Could not agree with your sentiments more Todd. – MW
THANK YOU for a sane and informed view! I’m so tired of “native uber alles”.
This systematic takedown of a certified non-genius pairs nicely with yesterday’s NYT article by Margaret Roach about the progressive work of landscape designers Phyto Studio. It drives home similar points in terms of taking a more cosmopolitan approach to planting design: “More Plants, More Life, More Pleasure: What Sets the Best Gardens Apart’. Their plant science approach freely combines native and non-native plants to optimize ecological function.
I’m glad to have this thorough discussion of a topic that matters so much to me as a gardener. I trained as a Master Gardener but this was 16 yrs ago; a lot has been learned since then!
I learn so much as I search for information, but it’s sad to see someone use their platform in this ignorant way, especially as we want people to garden as part of their interest in working with Nature!
Excellent, Susan. I’m glad to see that the pendulum is swinging back to science!
I wonder if the Master Naturalist programs are teaching this extreme view about garden plants? It sounds like that’s where Milbank’s strange indoctrination started. If so, that’s too bad because I’ve always thought that sounded like a cool program.
I was also disappointed to see Matt Bright of Earth Sangha take such a hard-core stance about what was planted in Milbank’s garden. I have bought quite a few plants at Earth Sangha’s nursery and I think they provide a valuable service to the community, but I don’t like the idea of folks coming to scope out your yard and pronouncing that your daylily patch is destroying the earth.
Someone with whom I collaborate and who shares my viewpoint about the value of a diverse landscape lives in Virginia. She tells me that Virginia’s government-sponsored naturalist program promotes the nativist viewpoint.
Their website says the course is taught entirely by volunteers: http://www.virginiamasternaturalist.org/ If I lived in Virginia, I would begin my advocacy for a science-based program by asking questions about their naturalist program. What is the curriculum? What is the reading list? What are the credentials of the presenters? Is leadership supervising and evaluating the volunteer presenters?
Here in California, such courses are usually taught by naturalists with more opinions than factual information. When a US Forest Service researcher came to the San Francisco Bay Area as a visiting professor to study our native plant program, he said native plant advocates were victims of incestuous amplification.
Mary, I’m so glad you mentioned this, as Milbank credits the Naturalist program for all the great info he’s spreading. I wasn’t surprised because everyone I know who’s gone through that program and communicates with the public is a dogmatic nativist on a scare mission.
Susan, I think who teaches the Master Naturalist programs varies from state to state. I just completed that program this past spring and many of our instructors were also professors at universities. Others worked at NOAA or for the water department, etc. But I will agree that the nativist approach is frequently taken.

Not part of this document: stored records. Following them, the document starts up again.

-- ==== Sys2Proof/Laws/PortSteps.lean ====
section
/-! SUPPORT. The laws of the ports and the Map Store (`PortsGood`) through every operation inside a step: the arbiter and
SLEEP, the class changes, the outcome of each operation, the commit and start-up (R5, R100, R152). -/

namespace Sys2Proof.Machine

/-! ## The arbiter and SLEEP -/

theorem PortsGood.calm {s t : State} (h : PortsGood s) (k : Calm s t) : PortsGood t := h.of_same k.port k.mapStore

theorem PortsGood.foldl {α : Type} (f : State → α → State) (h : ∀ s a, PortsGood s → PortsGood (f s a)) (l : List α) (s : State)
    (k : PortsGood s) : PortsGood (l.foldl f s) := by
  induction l generalizing s with
  | nil => exact k
  | cons a l ih => exact ih _ (h s a k)

theorem PortsGood.setMark {s : State} (h : PortsGood s) (p : Port) (m : SleepMark) : PortsGood (s.setMark p m) :=
  h.of_same (fun _ => rfl) rfl

/-- An operation that is no map write starts, on a port that is not EMPTY. -/
theorem PortsGood.startOp {s : State} (h : PortsGood s) (p : Port) (k : OpKind) (u : OpUser) (hc : (s.port p).cls ≠ .empty)
    (hu : ∀ w g b l, u ≠ .mapWrite w g b l) : PortsGood (startOp p k u s) :=
  h.alike p _ ⟨rfl, rfl, rfl, .inr (.inr ⟨hc, _, rfl, hu⟩)⟩

theorem PortsGood.askSleep {s : State} (h : PortsGood s) (p : Port) : PortsGood (askSleep p s) := by
  unfold Machine.askSleep
  split
  · exact h.setMark p _
  · split
    next k =>
      refine (h.startOp p .sleep .power (fun e => ?_) (fun _ _ _ _ => by simp)).setMark p _
      rw [e] at k
      cases k.2.2
    · exact h.setMark p _

theorem PortsGood.sleepAll {s : State} (h : PortsGood s) : PortsGood (sleepAll s) := by
  refine PortsGood.foldl _ (fun v p k => ?_) _ _ (h.of_same (t := s.clearMarks) (fun _ => rfl) rfl)
  split
  · exact k.askSleep p
  · exact k

theorem PortsGood.settle {s : State} (h : PortsGood s) : PortsGood (settle s) := by
  have k : PortsGood (restPorts s) := by
    refine PortsGood.foldl _ (fun v p k => ?_) _ _ h
    unfold restPort
    split
    · exact k.askSleep p
    · exact k
  unfold Machine.settle
  generalize restPorts s = v at k
  unfold evalIdle
  repeat' split
  all_goals exact k.of_same (fun _ => rfl) rfl

theorem PortsGood.settleStaging {s : State} (h : PortsGood s) : PortsGood (settleStaging s) := (h.calm (calm_evalPressure s)).settle

/-- A port that serves a fetch or a drain is POOLED. -/
theorem State.drainEligible_pooled {s : State} {p : Port} {i : SlotNo} (h : s.drainEligible p i = true) : (s.port p).cls = .pooled := by
  unfold State.drainEligible at h
  split at h
  next x m d _ =>
    simp only [Bool.and_eq_true] at h
    obtain ⟨⟨h1, h2⟩, _⟩ := h
    unfold State.liesOn at h1
    unfold State.available at h2
    split at h1
    next pl e =>
      rw [e] at h2
      have h2 : s.placeAvailable pl = true := h2
      unfold State.placeAvailable at h2
      simp only [Bool.and_eq_true, decide_eq_true_eq] at h1 h2
      rw [← h1]
      exact h2.1
    · cases h1
  all_goals cases h

/-- What a choice says of its port (R100, R118). -/
theorem State.chooseUser_port {s : State} {p : Port} {u : LaneUser} (h : s.chooseUser p = some u) :
    s.mapWriteUser p = some u ∨ ((s.port p).cls ≠ .empty ∧ ∀ w, u ≠ .mapWrite w) := by
  rcases State.chooseUser_cases h with k | k | ⟨b, k⟩ | ⟨i, rfl, k⟩
  · right
    unfold State.probeUser at k
    split at k
    next e =>
      refine ⟨by rw [e]; simp, fun w z => ?_⟩
      rw [z] at k
      repeat' split at k
      all_goals cases k
    · cases k
  · exact .inl k
  · right
    unfold State.fetchUser at k
    split at k
    next e =>
      refine ⟨by rw [e]; simp, fun w z => ?_⟩
      obtain ⟨t, _, k⟩ := Option.map_eq_some_iff.1 k
      rw [z] at k
      cases k
    · cases k
  · right
    exact ⟨by rw [State.drainEligible_pooled k]; simp, fun w z => by cases z⟩

/-- A user other than a map write takes the lane of a port that is not EMPTY. -/
theorem PortsGood.startUser {s : State} (h : PortsGood s) (p : Port) (u : LaneUser) (hc : (s.port p).cls ≠ .empty)
    (hu : ∀ w, u ≠ .mapWrite w) : PortsGood (startUser p u s) := by
  unfold Machine.startUser
  split
  · exact h.startOp p _ _ hc (fun _ _ _ _ => by simp)
  · exact h.startOp p _ _ hc (fun _ _ _ _ => by simp)
  · exact h.startOp p _ _ hc (fun _ _ _ _ => by simp)
  · exact h
  next w => exact absurd rfl (hu w)
  next t =>
    unfold startFetchOp
    repeat' split
    all_goals first
      | exact h
      | exact (h.calm (calm_setFetch _ _ s)).startOp p _ _ (by rw [(calm_setFetch _ _ s).port]; exact hc) (fun _ _ _ _ => by simp)
  next i =>
    unfold startDrain
    split
    next x m d _ =>
      split
      · exact (h.of_same (t := (s.setStaging i (.draining x m d)).setDrainOrder (setRemove i s.staging.drainOrder))
          (fun _ => rfl) rfl).startOp p _ (.drain i) hc (fun _ _ _ _ e => by cases e)
      · exact h
    all_goals exact h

Since I’ve been gardening for such a a long time, and probably because I also used to live in an area where it was almost impossible to get truly native plants (they didn’t even know what I was talking about), I know that native cultivars can still do a world of good. Perhaps Milbank is just not as knowledgeable a gardener and is overreacting??
The saying, “Save the planet, kill yourself,” comes to mind. Sheesh.
Susan, one of your best rants – keep it coming!
This is what Garden Rant is for!
We just need more nuance. Think about it: if you’re an insect, you’re not reading plant tags, you’re drinking nectar and collecting pollen or whatever your specialty. No blooms, no nectar. What are these animals supposed to do while you are scorching your landscape in favor of the perfectly only native garden? I take the tack of “do no harm” and provide lots of long season benefits. Lots of blooms. Lots of natives. Lots of non-invasive, beneficial, diverse species and a bountiful garden where leaves are not trash.
Okay, the WaPo columnist was a bit extreme, and I don’t entirely agree with him, but the anti-native people that seem to think all people that promote natives are evil are equally extreme. Bad practices happen both ways.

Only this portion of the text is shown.